(PROBLEM TO SOLVE)
From the material below, copy out each line with the word "failedConsuming" in it.

(PROVIDED ENTRIES)
-- ==== Sys2Proof/Machine/Flags.lean ====
section
/-! DEFINITION. The status flags: numbers of phases and error codes, the STATUS word, its write-one-to-clear bits,
the HAZARD flag and the interrupt line. -/

namespace Sys2Proof.Machine

/-- The 2-bit value of S.phase (10_state.md R24). -/
def phaseBits : Phase → BitVec 2
  | .empty => 0
  | .analyzed => 1
  | .built => 2
  | .tabled => 3

/-- The 8-bit value of ERR_CODE.CODE (60_exceptions.md R230). -/
def errorBits : ErrorCode → BitVec 8
  | .none => 0x00
  | .emptySource => 0x01
  | .invalidBitChar => 0x02
  | .headerNotFound => 0x03
  | .inOverflow => 0x04
  | .outOverflow => 0x05
  | .symbolRange => 0x06
  | .unassignedSymbol => 0x07
  | .sequence => 0x08
  | .illegalCommand => 0x09

/-- STATUS.ERR: 1 exactly when ERR_CODE is not 0 (10_state.md R46). -/
def State.err (s : State) : Bool := s.errCode ≠ .none

/-- The STATUS word: BUSY 0, DONE 1, ERR 2, PHASE 5:4, IN_OVF 8, HAZARD 9, RESIDUAL 10, the rest 0
(10_state.md R43). -/
def State.statusWord (s : State) : Word :=
  0#21 ++ BitVec.ofBool s.residual ++ BitVec.ofBool s.hazard ++ BitVec.ofBool s.inOvf ++ 0#2 ++
    phaseBits s.session.phase ++ 0#1 ++ BitVec.ofBool s.err ++ BitVec.ofBool s.done ++ BitVec.ofBool s.busy

/-- A write of STATUS: bit 1 clears DONE, bit 9 clears HAZARD, nothing else changes (10_state.md R43). -/
def State.writeStatus (v : Word) (s : State) : State :=
  { s with done := s.done && !v.getLsbD 1, hazard := s.hazard && !v.getLsbD 9 }

/-- A host access dropped because BUSY was 1 (10_state.md R51, 20_memory.md R66). -/
def State.setHazard (s : State) : State := { s with hazard := true }

/-- The interrupt output: IRQ_EN and DONE (60_exceptions.md R245). -/
def State.irq (s : State) : Bool := s.irqEn && s.done

end Sys2Proof.Machine
end

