-- ==== Sys2Proof/Certificates/Slice0/Obligations.lean ====
section
/-! DEFINITION. The statements for the provers. Each docstring names the rule of spec/ it comes from. -/

open Sys2Proof Sys2Proof.Machine

/-! Encoding and the step. -/

/-- 30_encoding.md R90 to R93: a word decodes to a command exactly when it is that command's word, and is rejected
exactly when RSV is not 0 or OP is 0x9 to 0xF. -/
def Obligations.DecodeMatchesEncode : Prop :=
  (∀ (i : Instr) (w : Word), decode w = .ok i ↔ w = encode i) ∧
  ∀ w : Word, (∃ e, decode w = .error e) ↔ IsIllegalWord w

/-- 30_encoding.md R92: the nine words of the opcode map. -/
def Obligations.OpcodeWordsDecode : Prop :=
  decode 0x00000000#32 = .ok .nop ∧ decode 0x00000001#32 = .ok .clear ∧ decode 0x00000002#32 = .ok .analyze ∧
  decode 0x00000003#32 = .ok .buildTree ∧ decode 0x00000004#32 = .ok .genTable ∧
  decode 0x00000005#32 = .ok .encode ∧ decode 0x00000006#32 = .ok .pack ∧ decode 0x00000007#32 = .ok .unpack ∧
  decode 0x00000008#32 = .ok .decode

/-- 60_exceptions.md R236, with the info of R231: a pending word that names no command completes with
ILLEGAL_COMMAND and changes nothing else. -/
def Obligations.IllegalWordCompletes : Prop :=
  ∀ (s : State) (rest : List Event), s.busy = true → IsIllegalWord s.pending →
    step { s with schedule := .core :: rest } =
      .next { s with
        schedule := rest, errCode := .illegalCommand, errInfo := s.pending, busy := false, done := true }

/-- 45_session.md R220: the core's step runs the command the pending word names (the schedule is the model's own,
log entry 4). -/
def Obligations.StepRunsPendingCommand : Prop :=
  ∀ (s : State) (i : Instr), s.busy = true → decode s.pending = .ok i →
    (∀ rest, step { s with schedule := .core :: rest } = exec i { s with schedule := rest }) ∧
    step { s with schedule := [] } = exec i { s with schedule := [] }

/-- 45_session.md R220, 60_exceptions.md R255: with BUSY = 0 the core makes no step; the state stays as it is (the
schedule is the model's own, log entries 4 and 5). -/
def Obligations.IdleCoreMakesNoStep : Prop :=
  ∀ s : State, s.busy = false →
    (∀ rest, step { s with schedule := .core :: rest } = .next { s with schedule := rest }) ∧
    step { s with schedule := [] } = .next { s with schedule := [] }

/-- 20_memory.md R65, R68: a host transaction at BASE + off reaches the window at off, and a read's value goes to the
host; an address below BASE does not reach the block (log entries 3, 4 and 6). -/
def Obligations.HostTransactionsReachWindow : Prop :=
  ∀ (s : State) (rest : List Event) (v : Word),
    (∀ off,
      step { s with schedule := .busRead (s.params.base + off) :: rest } =
        .next { (busRead off { s with schedule := rest }).2 with
          responses := s.responses ++ [(busRead off { s with schedule := rest }).1] } ∧
      step { s with schedule := .busWrite (s.params.base + off) v :: rest } =
        .next (busWrite off v { s with schedule := rest })) ∧
    ∀ addr < s.params.base,
      step { s with schedule := .busRead addr :: rest } =
        .next { s with schedule := rest, responses := s.responses ++ [0] } ∧
      step { s with schedule := .busWrite addr v :: rest } = .next { s with schedule := rest }

/-! The command frame. -/

/-- 60_exceptions.md R237, 10_state.md R50: with IN_OVF = 1 every consuming command fails with IN_OVERFLOW, before
any other check of its own. -/
def Obligations.OverflowedInputFails : Prop :=
  ∀ (i : Instr) (s : State), IsConsuming i → s.inOvf = true → exec i s = .next (s.failedConsuming .inOverflow 0)

/-- 70_reset_and_hazards.md R266: a command out of order fails with SEQUENCE, ERR_INFO the phase, and changes nothing
but the completion fields, and InBuf and IN_OVF if it is consuming. -/
def Obligations.DisallowedPhaseFails : Prop :=
  ∀ (i : Instr) (s : State), phaseAfter i s.session.phase = none →
    (IsConsuming i → s.inOvf = false → exec i s = .next (s.failedConsuming .sequence (phaseNumber s.session.phase))) ∧
    (¬ IsConsuming i → exec i s =
      .next { s with
        errCode := .sequence, errInfo := BitVec.ofNat 32 (phaseNumber s.session.phase), busy := false, done := true })

/-- 60_exceptions.md R240: a command that succeeds was allowed in the phase it found and leaves the phase of the
table; one that fails leaves the session; one that is allowed never fails with SEQUENCE. -/
def Obligations.PhasesFollowTable : Prop :=
  ∀ (i : Instr) (s t : State), exec i s = .next t →
    (t.errCode = .none → phaseAfter i s.session.phase = some t.session.phase) ∧
    (t.errCode ≠ .none → t.session = s.session) ∧
    (phaseAfter i s.session.phase ≠ none → t.errCode ≠ .sequence)
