-- ==== Sys2Proof/Machine/Script.lean ====
section
/-! DEFINITION. The host script notation (30_encoding.md R110, R111): statements and their expansion into events. -/

namespace Sys2Proof.Machine

/-- A statement of the host script. `wait polls` is the loop of R111 with the core's step after `polls` reads that
found BUSY = 1; the last read finds BUSY = 0 (log entry 20). `push` takes the bytes. -/
inductive Stmt where
  | write (r : Register) (v : Word)
  | read (r : Register)
  | cmd (i : Instr)
  | wait (polls : Nat)
  | push (bytes : List Byte)
  | pushbits (bits : Bits)
  | pull (n : Nat)
  | run (i : Instr) (polls : Nat)
  | prepare (text : List Byte) (polls : Nat)
  | compress (text : List Byte) (polls : Nat)
  deriving DecidableEq, Repr

/-- `write REG, v` (30_encoding.md R110): BusWrite at the platform address of the register. -/
def writeEvent (p : Params) (r : Register) (v : Word) : Event := .busWrite (p.base + registerOffset r) v

/-- `read REG` (30_encoding.md R110). -/
def readEvent (p : Params) (r : Register) : Event := .busRead (p.base + registerOffset r)

/-- `push b0, b1, ...` (30_encoding.md R111). -/
def pushEvents (p : Params) (bytes : List Byte) : List Event :=
  bytes.map fun b => writeEvent p .dataIn (b.setWidth 32)

/-- `wait` (30_encoding.md R111). -/
def waitEvents (p : Params) (polls : Nat) : List Event :=
  List.replicate polls (readEvent p .status) ++ [.core, readEvent p .status]

/-- `run MNEMONIC` (30_encoding.md R111). -/
def runEvents (p : Params) (i : Instr) (polls : Nat) : List Event :=
  writeEvent p .cmd (encode i) :: waitEvents p polls

/-- `prepare "text"` (30_encoding.md R111). -/
def prepareEvents (p : Params) (text : List Byte) (polls : Nat) : List Event :=
  pushEvents p text ++ runEvents p .analyze polls ++ runEvents p .buildTree polls ++ runEvents p .genTable polls

/-- The events of one statement (30_encoding.md R110, R111). -/
def Stmt.events (p : Params) : Stmt → List Event
  | .write r v => [writeEvent p r v]
  | .read r => [readEvent p r]
  | .cmd i => [writeEvent p .cmd (encode i)]
  | .wait polls => waitEvents p polls
  | .push bytes => pushEvents p bytes
  | .pushbits bits => pushEvents p (bits.map charOfBit)
  | .pull n => List.replicate n (readEvent p .dataOut)
  | .run i polls => runEvents p i polls
  | .prepare text polls => prepareEvents p text polls
  | .compress text polls => prepareEvents p text polls ++ pushEvents p text ++ runEvents p .encode polls

/-- The events of a script, in order (30_encoding.md R110). -/
def scriptEvents (p : Params) (stmts : List Stmt) : List Event := stmts.flatMap (Stmt.events p)

/-- `s` with the script's events still to come. -/
def State.withScript (stmts : List Stmt) (s : State) : State :=
  { s with schedule := s.schedule ++ scriptEvents s.params stmts }

end Sys2Proof.Machine
end

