/-- Settles O29: codes are paths to leaves, where a path ends. -/
theorem codesPrefixFree : Obligations.CodesPrefixFree := by
  intro s h hp a b ca cb ha hb hne hpre
  obtain ⟨d, rfl⟩ := hpre
  exact hne (LeafAt.eq_of_append ((h.codeOf_iff hp).mp ha) ((h.codeOf_iff hp).mp hb))

/-! The Kraft equality. -/

/-- What a code adds to the Kraft sum (42_table.md R165). -/
def kraftWeight (c : Bits) : ℚ := 1 / 2 ^ c.length

/-- The two codes one bit longer share the weight of a code. -/
theorem kraftWeight_split (c : Bits) : kraftWeight (c ++ [false]) + kraftWeight (c ++ [true]) = kraftWeight c := by
  simp only [kraftWeight, List.length_append, List.length_singleton, pow_succ]
  ring

/-- The leaves below a slot share the weight of the path to it (42_table.md R165). -/
theorem kraft_leafPaths (h : leafPaths N fuel i p = some ps) :
    (ps.map fun e => kraftWeight e.2).sum = kraftWeight p := by
  refine leafPaths_induct (P := fun _ p ps => (ps.map fun e => kraftWeight e.2).sum = kraftWeight p) ?leaf ?inner h
  case leaf => simp
  case inner =>
    intro i p nd a b _ _ iha ihb
    rw [List.map_append, List.sum_append, iha, ihb, kraftWeight_split]

/-- The symbols in order (00_scope.md R12). -/
def allSymbols : List Symbol := (List.range 128).map (BitVec.ofNat 7)

theorem nodup_allSymbols : allSymbols.Nodup :=
  List.nodup_range.map_on fun a ha b hb h => by
    have ha := List.mem_range.mp ha
    have hb := List.mem_range.mp hb
    have h := congrArg BitVec.toNat h
    simp only [BitVec.toNat_ofNat] at h
    omega

theorem mem_allSymbols (sym : Symbol) : sym ∈ allSymbols :=
  List.mem_map.mpr ⟨sym.toNat, List.mem_range.mpr sym.isLt, by simp⟩

/-- The assigned entries of the session's table, each with its symbol (10_state.md R29). -/
def Session.assigned (S : Session) : List (Symbol × Bits) :=
  allSymbols.filterMap fun a => (S.codeOf a).map (Prod.mk a)

theorem Session.mem_assigned : (sym, c) ∈ S.assigned ↔ S.codeOf sym = some c := by
  simp [Session.assigned, List.mem_filterMap, mem_allSymbols]

theorem Session.nodup_assigned (S : Session) : S.assigned.Nodup :=
  nodup_allSymbols.filterMap fun a a' e h h' => by
    obtain ⟨_, -, rfl⟩ := Option.map_eq_some_iff.mp h
    obtain ⟨_, -, he⟩ := Option.map_eq_some_iff.mp h'
    exact (congrArg Prod.fst he).symm

/-- In phase TABLED the assigned entries are what the traversal lists (42_table.md R162). -/
theorem Inv.assigned_perm (h : Inv s) (hp : s.session.phase = .tabled) :
    ∃ ps, leafPaths s.session.node 255 s.session.root.toNat [] = some ps ∧ s.session.assigned.Perm ps := by
  obtain ⟨-, -, hT⟩ := h.session.tabled hp
  obtain ⟨ps, hps, -, hmem⟩ := codeTable_paths hT
  obtain ⟨hnodup, -⟩ := nodup_leafPaths hps
  refine ⟨ps, hps, (List.perm_ext_iff_of_nodup s.session.nodup_assigned hnodup).mpr fun ⟨a, c⟩ => ?_⟩
  rw [Session.mem_assigned, h.codeOf_iff hp, hmem]

/-- A sum over the values a partial function has is a sum over its arguments, the others adding 0. -/
theorem sum_map_filterMap {α β : Type} (g : α → Option β) (f : β → ℚ) (l : List α) :
    ((l.filterMap g).map f).sum = (l.map fun x => (g x).elim 0 f).sum := by
  induction l with
  | nil => rfl
  | cons x l ih => cases hx : g x <;> simp [hx, ih]

/-- Settles O30: the assigned entries are the leaves below the root, which share the weight 1 of the empty path. -/
theorem kraftEquality : Obligations.KraftEquality := by
  intro s h hp
  obtain ⟨ps, hps, hperm⟩ := h.assigned_perm hp
  calc _ = (allSymbols.map fun a => ((s.session.codeOf a).map (Prod.mk a)).elim 0 fun e => kraftWeight e.2).sum := by
        rw [allSymbols, List.map_map]
        refine congrArg List.sum (List.map_congr_left fun n _ => ?_)
        rw [Function.comp_apply]
        cases s.session.codeOf (BitVec.ofNat 7 n) <;> rfl
    _ = (s.session.assigned.map fun e => kraftWeight e.2).sum := (sum_map_filterMap _ _ _).symm
    _ = (ps.map fun e => kraftWeight e.2).sum := (hperm.map _).sum_eq
    _ = kraftWeight [] := kraft_leafPaths hps
    _ = 1 := by simp [kraftWeight]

(TASK RESULT)
  ∀ (i : Instr) (s : State), IsConsuming i → s.inOvf = true → exec i s = .next (s.failedConsuming .inOverflow 0)
    (IsConsuming i → s.inOvf = false → exec i s = .next (s.failedConsuming .sequence (phaseNumber s.session.phase))) ∧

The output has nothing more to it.